▶ RECORDED DATA:
-- ==== Sys2Proof/Laws/State.lean ====
section
/-! SUPPORT. What each update of a part of the state leaves of every other part: one rewrite rule per field and update. -/

namespace Sys2Proof.Machine

/-! ### State.modChan -/

@[simp] theorem State.modChan_pending (s : State) (c : Nat) (f : Channel → Channel) : (s.modChan c f).pending = s.pending := rfl
@[simp] theorem State.modChan_refCount (s : State) (c : Nat) (f : Channel → Channel) : (s.modChan c f).refCount = s.refCount := rfl
@[simp] theorem State.modChan_master (s : State) (c : Nat) (f : Channel → Channel) : (s.modChan c f).master = s.master := rfl
@[simp] theorem State.modChan_originRef (s : State) (c : Nat) (f : Channel → Channel) : (s.modChan c f).originRef = s.originRef := rfl
@[simp] theorem State.modChan_porBase (s : State) (c : Nat) (f : Channel → Channel) : (s.modChan c f).porBase = s.porBase := rfl
@[simp] theorem State.modChan_pins (s : State) (c : Nat) (f : Channel → Channel) : (s.modChan c f).pins = s.pins := rfl
@[simp] theorem State.modChan_link (s : State) (c : Nat) (f : Channel → Channel) : (s.modChan c f).link = s.link := rfl
@[simp] theorem State.modChan_port (s : State) (c : Nat) (f : Channel → Channel) : (s.modChan c f).port = s.port := rfl
@[simp] theorem State.modChan_ledger (s : State) (c : Nat) (f : Channel → Channel) : (s.modChan c f).ledger = s.ledger := rfl
@[simp] theorem State.modChan_slices (s : State) (c : Nat) (f : Channel → Channel) : (s.modChan c f).slices = s.slices := rfl
@[simp] theorem State.modChan_hsync (s : State) (c : Nat) (f : Channel → Channel) : (s.modChan c f).hsync = s.hsync := rfl
@[simp] theorem State.modChan_syncQ (s : State) (c : Nat) (f : Channel → Channel) : (s.modChan c f).syncQ = s.syncQ := rfl
@[simp] theorem State.modChan_arrQ (s : State) (c : Nat) (f : Channel → Channel) : (s.modChan c f).arrQ = s.arrQ := rfl
@[simp] theorem State.modChan_relQ (s : State) (c : Nat) (f : Channel → Channel) : (s.modChan c f).relQ = s.relQ := rfl
@[simp] theorem State.modChan_msgQ (s : State) (c : Nat) (f : Channel → Channel) : (s.modChan c f).msgQ = s.msgQ := rfl
@[simp] theorem State.modChan_settleQ (s : State) (c : Nat) (f : Channel → Channel) : (s.modChan c f).settleQ = s.settleQ := rfl
@[simp] theorem State.modChan_mem (s : State) (c : Nat) (f : Channel → Channel) : (s.modChan c f).mem = s.mem := rfl
@[simp] theorem State.modChan_checkDiff (s : State) (c : Nat) (f : Channel → Channel) : (s.modChan c f).checkDiff = s.checkDiff := rfl
@[simp] theorem State.modChan_mg (s : State) (c : Nat) (f : Channel → Channel) : (s.modChan c f).mg = s.mg := rfl
@[simp] theorem State.modChan_sc (s : State) (c : Nat) (f : Channel → Channel) : (s.modChan c f).sc = s.sc := rfl
@[simp] theorem State.modChan_fuses (s : State) (c : Nat) (f : Channel → Channel) : (s.modChan c f).fuses = s.fuses := rfl
@[simp] theorem State.modChan_mram (s : State) (c : Nat) (f : Channel → Channel) : (s.modChan c f).mram = s.mram := rfl
@[simp] theorem State.modChan_free (s : State) (c : Nat) (f : Channel → Channel) : (s.modChan c f).free = s.free := rfl

/-! ### State.setChan -/

@[simp] theorem State.setChan_pending (s : State) (c : Nat) (ch : Channel) : (s.setChan c ch).pending = s.pending := rfl
@[simp] theorem State.setChan_refCount (s : State) (c : Nat) (ch : Channel) : (s.setChan c ch).refCount = s.refCount := rfl
@[simp] theorem State.setChan_master (s : State) (c : Nat) (ch : Channel) : (s.setChan c ch).master = s.master := rfl
@[simp] theorem State.setChan_originRef (s : State) (c : Nat) (ch : Channel) : (s.setChan c ch).originRef = s.originRef := rfl
@[simp] theorem State.setChan_porBase (s : State) (c : Nat) (ch : Channel) : (s.setChan c ch).porBase = s.porBase := rfl
@[simp] theorem State.setChan_pins (s : State) (c : Nat) (ch : Channel) : (s.setChan c ch).pins = s.pins := rfl
@[simp] theorem State.setChan_link (s : State) (c : Nat) (ch : Channel) : (s.setChan c ch).link = s.link := rfl
@[simp] theorem State.setChan_port (s : State) (c : Nat) (ch : Channel) : (s.setChan c ch).port = s.port := rfl
@[simp] theorem State.setChan_ledger (s : State) (c : Nat) (ch : Channel) : (s.setChan c ch).ledger = s.ledger := rfl
@[simp] theorem State.setChan_slices (s : State) (c : Nat) (ch : Channel) : (s.setChan c ch).slices = s.slices := rfl
@[simp] theorem State.setChan_hsync (s : State) (c : Nat) (ch : Channel) : (s.setChan c ch).hsync = s.hsync := rfl
@[simp] theorem State.setChan_syncQ (s : State) (c : Nat) (ch : Channel) : (s.setChan c ch).syncQ = s.syncQ := rfl
@[simp] theorem State.setChan_arrQ (s : State) (c : Nat) (ch : Channel) : (s.setChan c ch).arrQ = s.arrQ := rfl
@[simp] theorem State.setChan_relQ (s : State) (c : Nat) (ch : Channel) : (s.setChan c ch).relQ = s.relQ := rfl
@[simp] theorem State.setChan_msgQ (s : State) (c : Nat) (ch : Channel) : (s.setChan c ch).msgQ = s.msgQ := rfl
@[simp] theorem State.setChan_settleQ (s : State) (c : Nat) (ch : Channel) : (s.setChan c ch).settleQ = s.settleQ := rfl
@[simp] theorem State.setChan_mem (s : State) (c : Nat) (ch : Channel) : (s.setChan c ch).mem = s.mem := rfl
@[simp] theorem State.setChan_checkDiff (s : State) (c : Nat) (ch : Channel) : (s.setChan c ch).checkDiff = s.checkDiff := rfl
@[simp] theorem State.setChan_mg (s : State) (c : Nat) (ch : Channel) : (s.setChan c ch).mg = s.mg := rfl
@[simp] theorem State.setChan_sc (s : State) (c : Nat) (ch : Channel) : (s.setChan c ch).sc = s.sc := rfl
@[simp] theorem State.setChan_fuses (s : State) (c : Nat) (ch : Channel) : (s.setChan c ch).fuses = s.fuses := rfl
@[simp] theorem State.setChan_mram (s : State) (c : Nat) (ch : Channel) : (s.setChan c ch).mram = s.mram := rfl
@[simp] theorem State.setChan_free (s : State) (c : Nat) (ch : Channel) : (s.setChan c ch).free = s.free := rfl

/-! ### State.modSlice -/

@[simp] theorem State.modSlice_pending (s : State) (sl : SliceId) (f : SliceSt → SliceSt) : (s.modSlice sl f).pending = s.pending := rfl
@[simp] theorem State.modSlice_refCount (s : State) (sl : SliceId) (f : SliceSt → SliceSt) : (s.modSlice sl f).refCount = s.refCount := rfl
@[simp] theorem State.modSlice_master (s : State) (sl : SliceId) (f : SliceSt → SliceSt) : (s.modSlice sl f).master = s.master := rfl
@[simp] theorem State.modSlice_originRef (s : State) (sl : SliceId) (f : SliceSt → SliceSt) : (s.modSlice sl f).originRef = s.originRef := rfl
@[simp] theorem State.modSlice_porBase (s : State) (sl : SliceId) (f : SliceSt → SliceSt) : (s.modSlice sl f).porBase = s.porBase := rfl
@[simp] theorem State.modSlice_pins (s : State) (sl : SliceId) (f : SliceSt → SliceSt) : (s.modSlice sl f).pins = s.pins := rfl
@[simp] theorem State.modSlice_link (s : State) (sl : SliceId) (f : SliceSt → SliceSt) : (s.modSlice sl f).link = s.link := rfl
@[simp] theorem State.modSlice_port (s : State) (sl : SliceId) (f : SliceSt → SliceSt) : (s.modSlice sl f).port = s.port := rfl
@[simp] theorem State.modSlice_ledger (s : State) (sl : SliceId) (f : SliceSt → SliceSt) : (s.modSlice sl f).ledger = s.ledger := rfl
@[simp] theorem State.modSlice_chans (s : State) (sl : SliceId) (f : SliceSt → SliceSt) : (s.modSlice sl f).chans = s.chans := rfl
@[simp] theorem State.modSlice_hsync (s : State) (sl : SliceId) (f : SliceSt → SliceSt) : (s.modSlice sl f).hsync = s.hsync := rfl
@[simp] theorem State.modSlice_syncQ (s : State) (sl : SliceId) (f : SliceSt → SliceSt) : (s.modSlice sl f).syncQ = s.syncQ := rfl
@[simp] theorem State.modSlice_arrQ (s : State) (sl : SliceId) (f : SliceSt → SliceSt) : (s.modSlice sl f).arrQ = s.arrQ := rfl
@[simp] theorem State.modSlice_relQ (s : State) (sl : SliceId) (f : SliceSt → SliceSt) : (s.modSlice sl f).relQ = s.relQ := rfl
@[simp] theorem State.modSlice_msgQ (s : State) (sl : SliceId) (f : SliceSt → SliceSt) : (s.modSlice sl f).msgQ = s.msgQ := rfl
@[simp] theorem State.modSlice_settleQ (s : State) (sl : SliceId) (f : SliceSt → SliceSt) : (s.modSlice sl f).settleQ = s.settleQ := rfl
@[simp] theorem State.modSlice_mem (s : State) (sl : SliceId) (f : SliceSt → SliceSt) : (s.modSlice sl f).mem = s.mem := rfl
@[simp] theorem State.modSlice_checkDiff (s : State) (sl : SliceId) (f : SliceSt → SliceSt) : (s.modSlice sl f).checkDiff = s.checkDiff := rfl
@[simp] theorem State.modSlice_mg (s : State) (sl : SliceId) (f : SliceSt → SliceSt) : (s.modSlice sl f).mg = s.mg := rfl
@[simp] theorem State.modSlice_sc (s : State) (sl : SliceId) (f : SliceSt → SliceSt) : (s.modSlice sl f).sc = s.sc := rfl
@[simp] theorem State.modSlice_fuses (s : State) (sl : SliceId) (f : SliceSt → SliceSt) : (s.modSlice sl f).fuses = s.fuses := rfl
@[simp] theorem State.modSlice_mram (s : State) (sl : SliceId) (f : SliceSt → SliceSt) : (s.modSlice sl f).mram = s.mram := rfl
@[simp] theorem State.modSlice_free (s : State) (sl : SliceId) (f : SliceSt → SliceSt) : (s.modSlice sl f).free = s.free := rfl

/-! ### State.modGroup -/

@[simp] theorem State.modGroup_pending (s : State) (g : Nat) (f : LaneGroup → LaneGroup) : (s.modGroup g f).pending = s.pending := rfl
@[simp] theorem State.modGroup_refCount (s : State) (g : Nat) (f : LaneGroup → LaneGroup) : (s.modGroup g f).refCount = s.refCount := rfl
@[simp] theorem State.modGroup_master (s : State) (g : Nat) (f : LaneGroup → LaneGroup) : (s.modGroup g f).master = s.master := rfl
@[simp] theorem State.modGroup_originRef (s : State) (g : Nat) (f : LaneGroup → LaneGroup) : (s.modGroup g f).originRef = s.originRef := rfl
@[simp] theorem State.modGroup_porBase (s : State) (g : Nat) (f : LaneGroup → LaneGroup) : (s.modGroup g f).porBase = s.porBase := rfl
@[simp] theorem State.modGroup_pins (s : State) (g : Nat) (f : LaneGroup → LaneGroup) : (s.modGroup g f).pins = s.pins := rfl
@[simp] theorem State.modGroup_port (s : State) (g : Nat) (f : LaneGroup → LaneGroup) : (s.modGroup g f).port = s.port := rfl
@[simp] theorem State.modGroup_ledger (s : State) (g : Nat) (f : LaneGroup → LaneGroup) : (s.modGroup g f).ledger = s.ledger := rfl
@[simp] theorem State.modGroup_chans (s : State) (g : Nat) (f : LaneGroup → LaneGroup) : (s.modGroup g f).chans = s.chans := rfl
@[simp] theorem State.modGroup_slices (s : State) (g : Nat) (f : LaneGroup → LaneGroup) : (s.modGroup g f).slices = s.slices := rfl
@[simp] theorem State.modGroup_hsync (s : State) (g : Nat) (f : LaneGroup → LaneGroup) : (s.modGroup g f).hsync = s.hsync := rfl
@[simp] theorem State.modGroup_syncQ (s : State) (g : Nat) (f : LaneGroup → LaneGroup) : (s.modGroup g f).syncQ = s.syncQ := rfl
@[simp] theorem State.modGroup_arrQ (s : State) (g : Nat) (f : LaneGroup → LaneGroup) : (s.modGroup g f).arrQ = s.arrQ := rfl
@[simp] theorem State.modGroup_relQ (s : State) (g : Nat) (f : LaneGroup → LaneGroup) : (s.modGroup g f).relQ = s.relQ := rfl
@[simp] theorem State.modGroup_msgQ (s : State) (g : Nat) (f : LaneGroup → LaneGroup) : (s.modGroup g f).msgQ = s.msgQ := rfl
@[simp] theorem State.modGroup_settleQ (s : State) (g : Nat) (f : LaneGroup → LaneGroup) : (s.modGroup g f).settleQ = s.settleQ := rfl
@[simp] theorem State.modGroup_mem (s : State) (g : Nat) (f : LaneGroup → LaneGroup) : (s.modGroup g f).mem = s.mem := rfl
@[simp] theorem State.modGroup_checkDiff (s : State) (g : Nat) (f : LaneGroup → LaneGroup) : (s.modGroup g f).checkDiff = s.checkDiff := rfl
@[simp] theorem State.modGroup_mg (s : State) (g : Nat) (f : LaneGroup → LaneGroup) : (s.modGroup g f).mg = s.mg := rfl
@[simp] theorem State.modGroup_sc (s : State) (g : Nat) (f : LaneGroup → LaneGroup) : (s.modGroup g f).sc = s.sc := rfl
@[simp] theorem State.modGroup_fuses (s : State) (g : Nat) (f : LaneGroup → LaneGroup) : (s.modGroup g f).fuses = s.fuses := rfl
@[simp] theorem State.modGroup_mram (s : State) (g : Nat) (f : LaneGroup → LaneGroup) : (s.modGroup g f).mram = s.mram := rfl
@[simp] theorem State.modGroup_free (s : State) (g : Nat) (f : LaneGroup → LaneGroup) : (s.modGroup g f).free = s.free := rfl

▶ REQUIREMENT: Where in the entries does the word "ledger" occur? Copy out each line that has it.

▶ EXPECTED ANSWER:
@[simp] theorem State.modChan_ledger (s : State) (c : Nat) (f : Channel → Channel) : (s.modChan c f).ledger = s.ledger := rfl
@[simp] theorem State.setChan_ledger (s : State) (c : Nat) (ch : Channel) : (s.setChan c ch).ledger = s.ledger := rfl
@[simp] theorem State.modSlice_ledger (s : State) (sl : SliceId) (f : SliceSt → SliceSt) : (s.modSlice sl f).ledger = s.ledger := rfl
@[simp] theorem State.modGroup_ledger (s : State) (g : Nat) (f : LaneGroup → LaneGroup) : (s.modGroup g f).ledger = s.ledger := rfl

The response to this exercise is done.